29 Mar 2015

Rishikesh, where wishes come true

Rishikesh travel

Ever since the Beatles dropped by for a visit to Maharishi Mahesh Yogi’s Ashram, Rishikesh has catapulted to Western fame. Located in the Dehradun district, Rishikesh is a small town in the state of Uttarakhand. Popularly known as the World Capital of Yoga, Rishikesh is a home to numerous yoga centres that attract tourists from all over the world.

I write for a travel column in a national daily and my boss asked me to do a cover on Rishikesh. Set on the fast lowing Ganges and surrounded by forested mountains, Rishikesh is a spiritual town located 24 kms upstream from Haridwar. I reached the town in afternoon and after a fulfilling lunch and a nap session, I set out to explore the Place of Sagas in the evening. Triveni Ghat is the confluence of three rivers namely the Ganges, the Yamuna and the Saraswati. A beautiful breeze blew down the valley setting the temple bells ringing as the priests clad in saffron clothes started the night aarti. I was mesmerized by the beauty of it. Pilgrims and tourists flocked together to pray and for a moment it seemed as if science was all wrong and God was above all. The locals in Rishikesh believe that whoever takes a bath in the water of the ghat is set free from all his sins.
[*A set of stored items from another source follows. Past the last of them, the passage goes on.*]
/-- Part 2 of the register map. -/
def layout2 : List RegRow := [
  { reg := .AO_SEAL_CMD, base := 0x00800024, dims := [], words := 1, tenant := false, core := false,
    slots := [⟨28, F.AO_SEAL_CMD_OP⟩, ⟨24, F.AO_SEAL_CMD_MODE⟩, ⟨0, F.AO_SEAL_CMD_SLOT⟩] },
  { reg := .AO_FLT_CFG, base := 0x00900000, dims := [], words := 1, tenant := false, core := false,
    slots := [⟨16, F.AO_FLT_CFG_WD_PERIOD⟩, ⟨4, F.AO_FLT_CFG_RR_LIMIT⟩, ⟨0, F.AO_FLT_CFG_MF_LIMIT⟩] },
  { reg := .AO_FLT_WDOG, base := 0x00900004, dims := [], words := 1, tenant := false, core := false,
    slots := [⟨0, F.AO_FLT_WDOG_KICK⟩] },
  { reg := .AO_FLT_STATUS, base := 0x00900008, dims := [], words := 1, tenant := false, core := false,
    slots := [⟨28, F.AO_FLT_STATUS_MF_COUNT⟩, ⟨0, F.AO_FLT_STATUS_LAST_MF⟩] },
  { reg := .AO_FLT_LOCKVIOL, base := 0x00900040, dims := [(0x8, 1)], words := 2, tenant := false, core := false,
    slots := [⟨0, F.AO_FLT_LOCKVIOL_COUNT⟩] },
  { reg := .AO_FLT_REGION, base := 0x00900010, dims := [(0x4, 9)], words := 1, tenant := false, core := false,
    slots := [⟨31, F.AO_FLT_REGION_REQ⟩, ⟨30, F.AO_FLT_REGION_RESETTING⟩, ⟨26, F.AO_FLT_REGION_RESETS_HOUR⟩, ⟨16, F.AO_FLT_REGION_FENCED⟩, ⟨0, F.AO_FLT_REGION_LAST_CAUSE⟩] },
  { reg := .AO_FLT_LOG_SEL, base := 0x00900100, dims := [], words := 1, tenant := false, core := false,
    slots := [⟨0, F.AO_FLT_LOG_SEL_SEQ⟩] },
  { reg := .AO_FLT_LOG_UNIT, base := 0x00900104, dims := [], words := 1, tenant := false, core := false,
    slots := [⟨0, F.AO_FLT_LOG_UNIT_UNIT⟩] },
  { reg := .AO_FLT_LOG_DATA, base := 0x00900140, dims := [(0x4, 16)], words := 1, tenant := false, core := false,
    slots := [⟨0, F.AO_FLT_LOG_DATA_WORD⟩] },
  { reg := .AO_FLT_LOG_STATUS, base := 0x00900108, dims := [], words := 1, tenant := false, core := false,
    slots := [⟨31, F.AO_FLT_LOG_STATUS_HELD⟩] },
  { reg := .AO_FLT_LOG_NEWEST, base := 0x0090010C, dims := [], words := 1, tenant := false, core := false,
    slots := [⟨0, F.AO_FLT_LOG_NEWEST_NEWEST⟩] },
  { reg := .AO_FLT_LOG_STAT, base := 0x00900200, dims := [(0x8, 5)], words := 2, tenant := false, core := false,
    slots := [⟨0, F.AO_FLT_LOG_STAT_COUNT⟩] },
  { reg := .AO_TR_CFG, base := 0x00A00000, dims := [], words := 1, tenant := false, core := false,
    slots := [⟨31, F.AO_TR_CFG_RUN_REQ⟩, ⟨30, F.AO_TR_CFG_RUNNING⟩, ⟨16, F.AO_TR_CFG_TARGET⟩, ⟨0, F.AO_TR_CFG_LIFE_WARN⟩] },
  { reg := .AO_TR_REGION, base := 0x00A00010, dims := [(0x8, 9)], words := 2, tenant := false, core := false,
    slots := [⟨26, F.AO_TR_REGION_TRIM⟩, ⟨21, F.AO_TR_REGION_CEIL⟩, ⟨20, F.AO_TR_REGION_END_OF_LIFE⟩, ⟨19, F.AO_TR_REGION_BASELINE_RESET⟩, ⟨18, F.AO_TR_REGION_VALID⟩, ⟨0, F.AO_TR_REGION_REMAIN_MONTHS⟩, ⟨48, F.AO_TR_REGION_MARGIN⟩, ⟨32, F.AO_TR_REGION_WORST_DD⟩] },
  { reg := .AO_TR_AGE, base := 0x00A00100, dims := [(0x8, 9)], words := 2, tenant := false, core := false,
    slots := [⟨0, F.AO_TR_AGE_AGE_EQ_H⟩] },
  { reg := .AO_TR_MON, base := 0x00A00400, dims := [(0x4, 240)], words := 1, tenant := false, core := false,
    slots := [⟨16, F.AO_TR_MON_D⟩, ⟨0, F.AO_TR_MON_SLACK⟩] },
  { reg := .AO_CAL_CMD, base := 0x00B00000, dims := [], words := 1, tenant := false, core := true,
    slots := [⟨28, F.AO_CAL_CMD_OP⟩, ⟨27, F.AO_CAL_CMD_SRC⟩] },
  { reg := .AO_CAL_STATUS, base := 0x00B00004, dims := [], words := 1, tenant := false, core := true,
    slots := [⟨29, F.AO_CAL_STATUS_STATE⟩, ⟨28, F.AO_CAL_STATUS_NO_CAL⟩, ⟨27, F.AO_CAL_STATUS_CAL_PENDING⟩, ⟨16, F.AO_CAL_STATUS_RESULT⟩, ⟨0, F.AO_CAL_STATUS_CAL_SEQ⟩] },
  { reg := .AO_CAL_ADDR, base := 0x00B00008, dims := [], words := 2, tenant := false, core := true,
    slots := [⟨0, F.AO_CAL_ADDR_ADDR⟩] },
  { reg := .AO_EVT_ROUTE, base := 0x00C00000, dims := [(0x10, 1024)], words := 3, tenant := false, core := false,
    slots := [⟨31, F.AO_EVT_ROUTE_IRQ_EN⟩, ⟨30, F.AO_EVT_ROUTE_RING_EN⟩, ⟨28, F.AO_EVT_ROUTE_IRQ_KIND⟩, ⟨20, F.AO_EVT_ROUTE_HOLDOFF⟩, ⟨19, F.AO_EVT_ROUTE_TRACE⟩, ⟨0, F.AO_EVT_ROUTE_RING⟩, ⟨59, F.AO_EVT_ROUTE_CORE⟩, ⟨48, F.AO_EVT_ROUTE_VEC⟩, ⟨32, F.AO_EVT_ROUTE_IDENTITY⟩, ⟨80, F.AO_EVT_ROUTE_COUNT⟩, ⟨68, F.AO_EVT_ROUTE_NO_RING⟩, ⟨64, F.AO_EVT_ROUTE_PENDING⟩] },
  { reg := .AO_DBG_CMD, base := 0x00D00000, dims := [], words := 1, tenant := false, core := false,
    slots := [⟨28, F.AO_DBG_CMD_OP⟩, ⟨27, F.AO_DBG_CMD_SRC⟩] },
  { reg := .AO_DBG_STATUS, base := 0x00D00004, dims := [], words := 1, tenant := false, core := false,
    slots := [⟨31, F.AO_DBG_STATUS_STATE⟩, ⟨28, F.AO_DBG_STATUS_SCOPE⟩, ⟨27, F.AO_DBG_STATUS_DEBUG_SINCE_BOOT⟩, ⟨26, F.AO_DBG_STATUS_SUPV_LOCK⟩, ⟨16, F.AO_DBG_STATUS_RESULT⟩, ⟨0, F.AO_DBG_STATUS_SEQ⟩] },
  { reg := .AO_DBG_CHALLENGE, base := 0x00D00010, dims := [(0x4, 4)], words := 1, tenant := false, core := false,
    slots := [⟨0, F.AO_DBG_CHALLENGE_WORD⟩] },
  { reg := .AO_CCR_CMD, base := 0x00E00000, dims := [], words := 1, tenant := false, core := false,
    slots := [⟨28, F.AO_CCR_CMD_OP⟩, ⟨27, F.AO_CCR_CMD_DEST⟩, ⟨0, F.AO_CCR_CMD_REGIONS⟩] },
  { reg := .AO_CCR_STATUS, base := 0x00E00004, dims := [], words := 1, tenant := false, core := false,
    slots := [⟨31, F.AO_CCR_STATUS_STATE⟩, ⟨16, F.AO_CCR_STATUS_RESULT⟩, ⟨0, F.AO_CCR_STATUS_SEQ⟩] }]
Next morning after a quick breakfast post the morning aarti, I set out for Lakshman Jhula. It is a 450 feet long iron suspension and is one of the most prominent landmarks of Rishikesh and is made over the Ganges to cross the river. There are many popular belief related to this bridge. It is said that Lakshman crossed Ganges on jute ropes and the bridge has been built on the same lines. The view from this bridge is spectacular. In fact, there is another very common belief that once again brings Ramayana and Rishikesh together. It is said that Lord Rama carried out his penance in Rishikesh for killing Ravana, the demon king of Lanka. On the east bank of Ganges at Lakshman Jhula is the Trayambakeshwar Temple, which is 13 stories high and houses different deities. Tourists make it a point to visit this temple and no exception was I.

If there is a bridge dedicated to Lord Laxmana, wouldn’t it be strange if there isn’t one dedicated to Lord Rama? Well, the Ram Jhula is situated 3 km north of Rishikesh. Ram Jhula is a recently constructed bridge connecting Shivananda Ashram and Sawarg Ashram. The fresh air and the music of the flowing river just add to the beauty of the place.

My fondness for yoga wouldn’t let me miss visiting the Swarg Ashram and it was amazing. My solo tip to Rishikesh was not just delighting but also infused my soul with a spiritual high. I now feel the rightness of Rishikesh being called the spiritual ‘ground zero’ by not just men of today but also in the age old scriptures of Puranas.